### HOW TO COMPLETE THIS TASK
Wherever the word "armed" appears in the entries, copy the whole line.
++++ INFORMATION PROVIDED
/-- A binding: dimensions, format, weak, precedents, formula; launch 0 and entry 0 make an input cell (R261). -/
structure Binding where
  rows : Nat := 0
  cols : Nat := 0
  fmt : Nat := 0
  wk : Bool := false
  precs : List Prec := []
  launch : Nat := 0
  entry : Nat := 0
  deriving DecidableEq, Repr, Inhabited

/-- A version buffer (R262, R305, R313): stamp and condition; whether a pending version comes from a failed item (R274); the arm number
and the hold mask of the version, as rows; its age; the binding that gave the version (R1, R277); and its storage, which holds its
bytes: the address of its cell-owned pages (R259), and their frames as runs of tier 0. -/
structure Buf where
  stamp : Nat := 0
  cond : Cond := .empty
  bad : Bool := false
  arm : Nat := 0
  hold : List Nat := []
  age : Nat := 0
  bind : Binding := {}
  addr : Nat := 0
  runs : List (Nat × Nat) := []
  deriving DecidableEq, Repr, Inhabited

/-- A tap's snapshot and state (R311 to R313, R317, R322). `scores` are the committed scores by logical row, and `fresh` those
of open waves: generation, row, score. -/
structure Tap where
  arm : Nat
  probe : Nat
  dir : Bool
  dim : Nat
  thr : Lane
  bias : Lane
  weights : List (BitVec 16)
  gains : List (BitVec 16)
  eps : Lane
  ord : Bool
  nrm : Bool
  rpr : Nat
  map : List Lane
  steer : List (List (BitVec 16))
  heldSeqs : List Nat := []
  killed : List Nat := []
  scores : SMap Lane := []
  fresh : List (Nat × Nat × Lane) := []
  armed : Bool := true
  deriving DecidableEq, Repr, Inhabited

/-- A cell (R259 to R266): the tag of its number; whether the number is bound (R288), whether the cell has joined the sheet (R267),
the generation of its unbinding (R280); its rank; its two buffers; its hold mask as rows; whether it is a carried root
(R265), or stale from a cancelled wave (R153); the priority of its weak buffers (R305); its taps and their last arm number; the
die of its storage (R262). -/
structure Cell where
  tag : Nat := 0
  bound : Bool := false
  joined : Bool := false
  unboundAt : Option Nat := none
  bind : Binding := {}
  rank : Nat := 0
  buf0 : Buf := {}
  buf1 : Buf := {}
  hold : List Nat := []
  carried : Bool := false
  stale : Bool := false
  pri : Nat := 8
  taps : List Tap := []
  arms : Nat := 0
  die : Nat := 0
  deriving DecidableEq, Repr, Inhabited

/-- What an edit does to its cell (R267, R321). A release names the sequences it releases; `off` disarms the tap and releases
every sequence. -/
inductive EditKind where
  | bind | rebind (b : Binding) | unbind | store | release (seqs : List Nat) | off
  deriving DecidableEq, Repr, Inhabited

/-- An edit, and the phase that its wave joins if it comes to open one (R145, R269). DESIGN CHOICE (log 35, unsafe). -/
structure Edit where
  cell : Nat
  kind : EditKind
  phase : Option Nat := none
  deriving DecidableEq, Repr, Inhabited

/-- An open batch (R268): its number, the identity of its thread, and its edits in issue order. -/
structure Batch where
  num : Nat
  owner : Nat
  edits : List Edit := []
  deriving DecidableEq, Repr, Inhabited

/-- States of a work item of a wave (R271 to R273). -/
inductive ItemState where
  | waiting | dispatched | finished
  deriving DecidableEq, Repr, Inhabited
++++++++
++++ INFORMATION PROVIDED
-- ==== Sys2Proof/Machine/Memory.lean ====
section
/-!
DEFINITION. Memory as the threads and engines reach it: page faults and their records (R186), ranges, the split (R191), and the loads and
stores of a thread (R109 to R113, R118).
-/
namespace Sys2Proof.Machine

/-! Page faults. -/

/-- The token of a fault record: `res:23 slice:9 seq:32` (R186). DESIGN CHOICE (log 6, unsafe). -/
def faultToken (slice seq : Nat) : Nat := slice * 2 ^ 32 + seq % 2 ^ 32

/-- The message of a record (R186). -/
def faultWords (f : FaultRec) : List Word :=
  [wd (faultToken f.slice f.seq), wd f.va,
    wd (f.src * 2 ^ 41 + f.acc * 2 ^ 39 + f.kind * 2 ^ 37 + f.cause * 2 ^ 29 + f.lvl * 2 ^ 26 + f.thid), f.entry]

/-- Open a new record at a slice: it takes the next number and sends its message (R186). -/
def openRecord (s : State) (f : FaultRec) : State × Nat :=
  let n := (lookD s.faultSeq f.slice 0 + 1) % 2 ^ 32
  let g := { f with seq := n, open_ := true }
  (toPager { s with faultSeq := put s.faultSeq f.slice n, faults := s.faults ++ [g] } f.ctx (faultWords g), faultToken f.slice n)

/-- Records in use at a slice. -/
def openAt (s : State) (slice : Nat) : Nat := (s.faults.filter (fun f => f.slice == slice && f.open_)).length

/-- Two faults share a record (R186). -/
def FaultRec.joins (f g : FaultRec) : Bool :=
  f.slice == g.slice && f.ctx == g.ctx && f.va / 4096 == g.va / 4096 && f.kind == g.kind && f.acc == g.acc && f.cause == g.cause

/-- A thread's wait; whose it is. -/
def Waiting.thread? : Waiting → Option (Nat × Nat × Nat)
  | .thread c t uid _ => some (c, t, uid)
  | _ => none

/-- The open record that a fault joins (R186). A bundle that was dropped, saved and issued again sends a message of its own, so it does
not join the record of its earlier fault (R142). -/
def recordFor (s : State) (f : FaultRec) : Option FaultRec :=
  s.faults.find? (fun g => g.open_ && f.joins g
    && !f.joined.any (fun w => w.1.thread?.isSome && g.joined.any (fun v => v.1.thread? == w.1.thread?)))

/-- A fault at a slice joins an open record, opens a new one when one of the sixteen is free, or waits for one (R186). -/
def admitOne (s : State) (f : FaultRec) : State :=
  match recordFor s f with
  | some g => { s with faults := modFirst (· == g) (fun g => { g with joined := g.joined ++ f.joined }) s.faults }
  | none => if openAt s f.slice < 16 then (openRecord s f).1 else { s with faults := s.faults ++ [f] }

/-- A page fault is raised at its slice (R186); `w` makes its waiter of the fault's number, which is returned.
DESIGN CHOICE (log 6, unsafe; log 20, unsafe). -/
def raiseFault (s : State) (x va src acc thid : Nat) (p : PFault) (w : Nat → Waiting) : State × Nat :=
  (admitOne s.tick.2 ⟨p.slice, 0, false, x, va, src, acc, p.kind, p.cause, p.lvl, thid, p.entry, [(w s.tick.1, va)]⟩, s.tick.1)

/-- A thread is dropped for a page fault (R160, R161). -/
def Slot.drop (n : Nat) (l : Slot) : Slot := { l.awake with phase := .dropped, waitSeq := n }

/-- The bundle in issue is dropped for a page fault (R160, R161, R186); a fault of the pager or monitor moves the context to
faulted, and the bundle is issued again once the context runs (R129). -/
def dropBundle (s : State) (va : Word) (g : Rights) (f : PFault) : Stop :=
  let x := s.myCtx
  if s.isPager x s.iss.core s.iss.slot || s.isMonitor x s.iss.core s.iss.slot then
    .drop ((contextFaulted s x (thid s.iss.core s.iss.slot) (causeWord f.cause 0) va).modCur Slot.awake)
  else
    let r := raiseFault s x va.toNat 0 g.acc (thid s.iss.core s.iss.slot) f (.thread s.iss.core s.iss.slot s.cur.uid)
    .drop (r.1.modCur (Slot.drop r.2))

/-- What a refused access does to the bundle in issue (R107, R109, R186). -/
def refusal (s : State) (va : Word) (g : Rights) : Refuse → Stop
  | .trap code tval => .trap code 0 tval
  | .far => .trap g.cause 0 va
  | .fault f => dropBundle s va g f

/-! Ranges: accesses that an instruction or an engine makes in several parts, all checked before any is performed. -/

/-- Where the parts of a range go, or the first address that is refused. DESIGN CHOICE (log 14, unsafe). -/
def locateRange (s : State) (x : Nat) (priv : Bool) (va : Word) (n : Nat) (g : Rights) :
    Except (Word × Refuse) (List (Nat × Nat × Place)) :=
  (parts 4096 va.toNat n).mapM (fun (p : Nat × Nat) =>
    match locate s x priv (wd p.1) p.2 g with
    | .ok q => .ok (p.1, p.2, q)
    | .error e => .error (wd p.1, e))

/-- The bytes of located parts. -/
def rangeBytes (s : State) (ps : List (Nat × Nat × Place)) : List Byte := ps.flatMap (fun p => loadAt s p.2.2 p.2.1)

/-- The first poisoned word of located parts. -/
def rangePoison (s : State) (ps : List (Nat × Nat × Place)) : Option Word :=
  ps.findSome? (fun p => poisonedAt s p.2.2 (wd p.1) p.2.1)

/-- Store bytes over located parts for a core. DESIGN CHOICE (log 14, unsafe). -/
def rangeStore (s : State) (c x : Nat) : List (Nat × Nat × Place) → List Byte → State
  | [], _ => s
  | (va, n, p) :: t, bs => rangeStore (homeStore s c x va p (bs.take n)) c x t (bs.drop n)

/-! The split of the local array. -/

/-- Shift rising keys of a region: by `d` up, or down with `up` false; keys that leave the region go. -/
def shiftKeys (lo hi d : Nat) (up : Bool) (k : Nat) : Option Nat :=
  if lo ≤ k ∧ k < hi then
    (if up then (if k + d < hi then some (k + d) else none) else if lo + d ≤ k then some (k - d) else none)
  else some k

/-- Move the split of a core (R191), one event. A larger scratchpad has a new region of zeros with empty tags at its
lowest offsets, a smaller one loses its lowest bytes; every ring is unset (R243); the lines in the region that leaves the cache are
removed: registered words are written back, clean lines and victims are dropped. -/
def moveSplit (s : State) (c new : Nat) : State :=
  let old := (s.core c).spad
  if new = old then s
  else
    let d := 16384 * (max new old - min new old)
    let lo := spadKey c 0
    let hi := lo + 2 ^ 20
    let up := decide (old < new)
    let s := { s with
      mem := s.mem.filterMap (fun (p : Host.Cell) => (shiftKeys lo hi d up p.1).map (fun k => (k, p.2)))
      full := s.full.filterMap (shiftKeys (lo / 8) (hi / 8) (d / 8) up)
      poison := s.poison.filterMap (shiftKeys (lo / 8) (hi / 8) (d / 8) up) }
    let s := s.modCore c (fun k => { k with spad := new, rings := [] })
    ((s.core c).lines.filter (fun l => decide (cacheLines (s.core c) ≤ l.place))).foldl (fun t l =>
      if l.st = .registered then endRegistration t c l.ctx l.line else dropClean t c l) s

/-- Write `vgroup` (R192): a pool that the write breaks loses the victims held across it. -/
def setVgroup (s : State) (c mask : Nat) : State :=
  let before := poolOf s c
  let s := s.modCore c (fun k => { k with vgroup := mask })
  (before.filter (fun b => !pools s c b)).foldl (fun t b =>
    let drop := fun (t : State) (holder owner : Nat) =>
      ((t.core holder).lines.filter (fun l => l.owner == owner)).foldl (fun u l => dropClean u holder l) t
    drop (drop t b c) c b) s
++++++++
++++ INFORMATION PROVIDED
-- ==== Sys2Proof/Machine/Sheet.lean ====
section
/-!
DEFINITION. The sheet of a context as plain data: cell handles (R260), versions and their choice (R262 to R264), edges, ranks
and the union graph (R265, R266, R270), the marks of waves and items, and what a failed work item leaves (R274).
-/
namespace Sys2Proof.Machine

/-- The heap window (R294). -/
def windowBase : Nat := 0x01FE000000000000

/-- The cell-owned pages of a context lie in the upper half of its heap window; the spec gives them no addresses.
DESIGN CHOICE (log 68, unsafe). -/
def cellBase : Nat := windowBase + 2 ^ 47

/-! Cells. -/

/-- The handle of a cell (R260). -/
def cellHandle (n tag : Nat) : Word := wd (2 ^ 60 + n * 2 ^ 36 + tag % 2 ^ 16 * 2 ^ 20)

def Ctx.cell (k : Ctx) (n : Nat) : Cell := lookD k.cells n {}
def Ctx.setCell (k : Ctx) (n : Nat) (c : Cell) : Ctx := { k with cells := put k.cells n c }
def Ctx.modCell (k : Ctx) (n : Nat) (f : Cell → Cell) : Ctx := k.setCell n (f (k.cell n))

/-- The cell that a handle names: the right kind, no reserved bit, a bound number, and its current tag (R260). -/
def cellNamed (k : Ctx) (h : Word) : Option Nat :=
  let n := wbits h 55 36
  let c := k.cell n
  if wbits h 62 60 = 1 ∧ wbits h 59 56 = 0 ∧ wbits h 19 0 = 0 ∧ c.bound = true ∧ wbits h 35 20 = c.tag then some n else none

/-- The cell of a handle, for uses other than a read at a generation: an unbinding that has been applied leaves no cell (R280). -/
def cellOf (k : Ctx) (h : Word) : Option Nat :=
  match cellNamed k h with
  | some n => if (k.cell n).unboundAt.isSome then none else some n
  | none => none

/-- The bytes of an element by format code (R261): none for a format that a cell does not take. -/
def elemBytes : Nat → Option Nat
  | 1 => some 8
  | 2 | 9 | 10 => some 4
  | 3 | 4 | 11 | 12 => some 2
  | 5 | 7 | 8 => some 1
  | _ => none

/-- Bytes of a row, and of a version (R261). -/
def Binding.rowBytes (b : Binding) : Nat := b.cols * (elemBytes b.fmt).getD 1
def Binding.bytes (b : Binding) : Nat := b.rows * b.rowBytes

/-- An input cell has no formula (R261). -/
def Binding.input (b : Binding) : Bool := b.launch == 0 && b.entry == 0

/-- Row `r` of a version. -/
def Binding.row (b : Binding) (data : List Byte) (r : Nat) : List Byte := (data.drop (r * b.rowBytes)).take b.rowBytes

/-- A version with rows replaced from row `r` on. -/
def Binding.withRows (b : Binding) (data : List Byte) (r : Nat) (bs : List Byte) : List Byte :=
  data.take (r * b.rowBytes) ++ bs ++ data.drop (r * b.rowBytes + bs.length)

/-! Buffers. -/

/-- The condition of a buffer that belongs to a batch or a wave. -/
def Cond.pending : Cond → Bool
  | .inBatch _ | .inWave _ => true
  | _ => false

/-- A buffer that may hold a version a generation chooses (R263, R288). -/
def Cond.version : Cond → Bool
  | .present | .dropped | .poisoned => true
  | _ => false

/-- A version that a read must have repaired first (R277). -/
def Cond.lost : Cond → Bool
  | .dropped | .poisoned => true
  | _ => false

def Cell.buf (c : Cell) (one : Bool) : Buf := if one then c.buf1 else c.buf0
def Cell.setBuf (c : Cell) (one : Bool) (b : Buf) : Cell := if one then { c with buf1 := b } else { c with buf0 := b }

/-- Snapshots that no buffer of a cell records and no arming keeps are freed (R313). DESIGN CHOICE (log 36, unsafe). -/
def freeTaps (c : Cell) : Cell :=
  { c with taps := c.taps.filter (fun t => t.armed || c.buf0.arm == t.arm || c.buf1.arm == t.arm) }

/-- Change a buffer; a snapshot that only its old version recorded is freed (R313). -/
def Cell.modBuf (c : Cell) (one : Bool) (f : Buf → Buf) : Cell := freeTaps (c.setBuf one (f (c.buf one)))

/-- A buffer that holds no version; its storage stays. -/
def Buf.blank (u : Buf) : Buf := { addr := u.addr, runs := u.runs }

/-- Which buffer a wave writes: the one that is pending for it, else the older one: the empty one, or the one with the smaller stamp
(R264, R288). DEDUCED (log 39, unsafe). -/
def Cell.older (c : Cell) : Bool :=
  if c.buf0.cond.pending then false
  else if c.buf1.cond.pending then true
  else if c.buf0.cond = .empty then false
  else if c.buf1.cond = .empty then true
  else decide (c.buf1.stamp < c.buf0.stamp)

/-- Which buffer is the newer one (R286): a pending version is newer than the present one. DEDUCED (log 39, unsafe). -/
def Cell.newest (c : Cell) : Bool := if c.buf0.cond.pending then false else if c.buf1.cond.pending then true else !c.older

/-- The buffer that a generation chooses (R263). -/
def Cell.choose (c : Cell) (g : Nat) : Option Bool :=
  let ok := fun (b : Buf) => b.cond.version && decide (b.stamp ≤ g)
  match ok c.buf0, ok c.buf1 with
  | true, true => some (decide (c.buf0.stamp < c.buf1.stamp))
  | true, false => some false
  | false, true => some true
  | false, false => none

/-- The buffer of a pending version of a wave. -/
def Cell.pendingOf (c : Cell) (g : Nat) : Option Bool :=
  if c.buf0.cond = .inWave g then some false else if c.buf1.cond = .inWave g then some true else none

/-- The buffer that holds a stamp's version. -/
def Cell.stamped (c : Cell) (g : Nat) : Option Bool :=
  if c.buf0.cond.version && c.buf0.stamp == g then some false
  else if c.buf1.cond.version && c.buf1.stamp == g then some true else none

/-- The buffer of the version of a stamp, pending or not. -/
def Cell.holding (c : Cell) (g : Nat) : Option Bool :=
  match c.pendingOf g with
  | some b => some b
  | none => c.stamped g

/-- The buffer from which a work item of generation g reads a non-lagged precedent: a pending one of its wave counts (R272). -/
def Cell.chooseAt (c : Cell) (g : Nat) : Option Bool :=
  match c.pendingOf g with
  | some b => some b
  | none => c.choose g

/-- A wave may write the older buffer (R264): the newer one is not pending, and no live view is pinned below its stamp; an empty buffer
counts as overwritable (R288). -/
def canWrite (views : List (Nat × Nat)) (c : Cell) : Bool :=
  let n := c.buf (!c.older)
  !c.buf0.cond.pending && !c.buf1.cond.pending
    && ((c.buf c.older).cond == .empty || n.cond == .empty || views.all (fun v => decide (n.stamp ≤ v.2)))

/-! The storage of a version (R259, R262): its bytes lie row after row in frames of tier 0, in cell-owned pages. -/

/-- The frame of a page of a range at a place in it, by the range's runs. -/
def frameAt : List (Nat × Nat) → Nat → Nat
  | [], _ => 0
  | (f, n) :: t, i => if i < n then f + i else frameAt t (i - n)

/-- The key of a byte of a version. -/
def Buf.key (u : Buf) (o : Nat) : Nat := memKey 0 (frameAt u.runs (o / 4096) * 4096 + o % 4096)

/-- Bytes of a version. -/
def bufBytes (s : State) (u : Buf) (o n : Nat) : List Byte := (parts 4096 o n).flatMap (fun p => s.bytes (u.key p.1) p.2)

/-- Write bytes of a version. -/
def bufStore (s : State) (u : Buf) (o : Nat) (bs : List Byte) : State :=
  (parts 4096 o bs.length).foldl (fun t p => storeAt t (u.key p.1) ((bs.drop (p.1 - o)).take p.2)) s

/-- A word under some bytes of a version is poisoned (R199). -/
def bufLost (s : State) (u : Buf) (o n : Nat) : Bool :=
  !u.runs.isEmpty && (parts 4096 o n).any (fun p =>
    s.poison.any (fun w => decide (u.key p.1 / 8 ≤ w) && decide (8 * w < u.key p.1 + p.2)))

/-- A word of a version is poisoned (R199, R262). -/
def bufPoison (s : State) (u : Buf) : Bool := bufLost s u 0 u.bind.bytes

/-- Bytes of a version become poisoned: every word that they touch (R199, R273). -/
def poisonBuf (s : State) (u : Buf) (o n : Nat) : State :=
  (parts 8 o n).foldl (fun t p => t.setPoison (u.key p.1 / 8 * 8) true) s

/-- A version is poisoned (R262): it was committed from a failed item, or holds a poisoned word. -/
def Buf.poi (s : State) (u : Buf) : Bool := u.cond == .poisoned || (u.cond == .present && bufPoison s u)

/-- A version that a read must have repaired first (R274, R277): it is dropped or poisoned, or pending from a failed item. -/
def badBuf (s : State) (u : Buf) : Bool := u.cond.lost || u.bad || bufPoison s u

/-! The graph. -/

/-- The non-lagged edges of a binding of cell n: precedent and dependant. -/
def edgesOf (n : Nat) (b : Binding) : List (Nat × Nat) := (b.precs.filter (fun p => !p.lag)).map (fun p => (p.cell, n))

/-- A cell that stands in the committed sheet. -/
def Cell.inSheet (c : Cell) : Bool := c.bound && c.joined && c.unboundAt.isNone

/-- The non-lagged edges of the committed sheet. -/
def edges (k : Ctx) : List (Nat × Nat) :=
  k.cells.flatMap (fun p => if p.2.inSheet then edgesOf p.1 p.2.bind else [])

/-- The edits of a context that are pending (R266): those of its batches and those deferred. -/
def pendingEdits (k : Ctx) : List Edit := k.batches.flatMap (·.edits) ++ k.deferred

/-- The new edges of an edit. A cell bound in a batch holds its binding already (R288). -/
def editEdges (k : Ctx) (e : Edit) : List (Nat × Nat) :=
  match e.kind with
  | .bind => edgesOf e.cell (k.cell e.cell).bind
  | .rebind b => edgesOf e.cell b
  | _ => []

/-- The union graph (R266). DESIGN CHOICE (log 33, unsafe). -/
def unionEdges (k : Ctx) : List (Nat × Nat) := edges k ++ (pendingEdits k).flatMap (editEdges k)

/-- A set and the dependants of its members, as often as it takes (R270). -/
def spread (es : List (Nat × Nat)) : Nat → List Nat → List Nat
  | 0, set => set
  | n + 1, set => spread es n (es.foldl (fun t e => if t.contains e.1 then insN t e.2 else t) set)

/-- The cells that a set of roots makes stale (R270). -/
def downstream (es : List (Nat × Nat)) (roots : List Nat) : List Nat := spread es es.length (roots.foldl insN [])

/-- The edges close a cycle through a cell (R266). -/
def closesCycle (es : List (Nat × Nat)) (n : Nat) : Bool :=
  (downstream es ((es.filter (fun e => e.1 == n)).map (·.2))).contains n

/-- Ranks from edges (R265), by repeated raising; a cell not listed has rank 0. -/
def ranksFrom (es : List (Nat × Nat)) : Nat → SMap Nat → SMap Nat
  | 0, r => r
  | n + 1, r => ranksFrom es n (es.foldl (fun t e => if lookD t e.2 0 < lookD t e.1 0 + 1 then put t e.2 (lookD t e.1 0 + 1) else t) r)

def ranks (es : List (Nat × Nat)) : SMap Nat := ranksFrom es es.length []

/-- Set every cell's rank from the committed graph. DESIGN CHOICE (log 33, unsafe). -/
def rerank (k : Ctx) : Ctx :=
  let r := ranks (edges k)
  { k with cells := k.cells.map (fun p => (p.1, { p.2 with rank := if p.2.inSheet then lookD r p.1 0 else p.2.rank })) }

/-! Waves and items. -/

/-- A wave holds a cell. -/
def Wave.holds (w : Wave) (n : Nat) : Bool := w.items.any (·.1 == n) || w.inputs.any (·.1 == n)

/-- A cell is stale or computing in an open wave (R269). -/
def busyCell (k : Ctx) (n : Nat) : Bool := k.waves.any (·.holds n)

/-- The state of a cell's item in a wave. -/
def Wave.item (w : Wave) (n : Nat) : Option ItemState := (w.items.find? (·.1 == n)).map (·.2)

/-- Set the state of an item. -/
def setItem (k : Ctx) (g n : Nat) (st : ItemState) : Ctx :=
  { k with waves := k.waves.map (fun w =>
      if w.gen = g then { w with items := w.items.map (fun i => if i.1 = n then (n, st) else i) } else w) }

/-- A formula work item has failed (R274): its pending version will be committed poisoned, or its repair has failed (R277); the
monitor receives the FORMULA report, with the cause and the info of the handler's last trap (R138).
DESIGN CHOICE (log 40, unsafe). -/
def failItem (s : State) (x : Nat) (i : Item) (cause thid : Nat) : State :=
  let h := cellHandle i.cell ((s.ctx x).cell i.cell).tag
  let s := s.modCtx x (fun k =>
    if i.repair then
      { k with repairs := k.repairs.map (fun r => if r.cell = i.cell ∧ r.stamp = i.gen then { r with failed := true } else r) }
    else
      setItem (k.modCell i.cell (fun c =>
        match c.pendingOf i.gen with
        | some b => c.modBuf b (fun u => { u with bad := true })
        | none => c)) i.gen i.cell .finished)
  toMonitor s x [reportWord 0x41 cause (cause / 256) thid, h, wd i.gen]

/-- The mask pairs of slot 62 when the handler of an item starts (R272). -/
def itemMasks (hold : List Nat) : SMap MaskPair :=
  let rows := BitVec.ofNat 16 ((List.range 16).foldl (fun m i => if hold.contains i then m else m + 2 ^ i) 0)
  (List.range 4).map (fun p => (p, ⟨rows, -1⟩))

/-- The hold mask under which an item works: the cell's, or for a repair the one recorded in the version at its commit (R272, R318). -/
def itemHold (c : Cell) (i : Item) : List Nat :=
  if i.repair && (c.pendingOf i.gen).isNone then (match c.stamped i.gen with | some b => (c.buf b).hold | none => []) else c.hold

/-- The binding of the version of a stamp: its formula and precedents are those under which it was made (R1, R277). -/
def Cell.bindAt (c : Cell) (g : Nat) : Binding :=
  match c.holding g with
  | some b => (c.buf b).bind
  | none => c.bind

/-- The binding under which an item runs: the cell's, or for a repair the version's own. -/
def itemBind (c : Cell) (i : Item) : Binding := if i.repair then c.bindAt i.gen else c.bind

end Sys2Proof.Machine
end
++++++++
### YOUR SOLUTION
  armed : Bool := true
  { c with taps := c.taps.filter (fun t => t.armed || c.buf0.arm == t.arm || c.buf1.arm == t.arm) }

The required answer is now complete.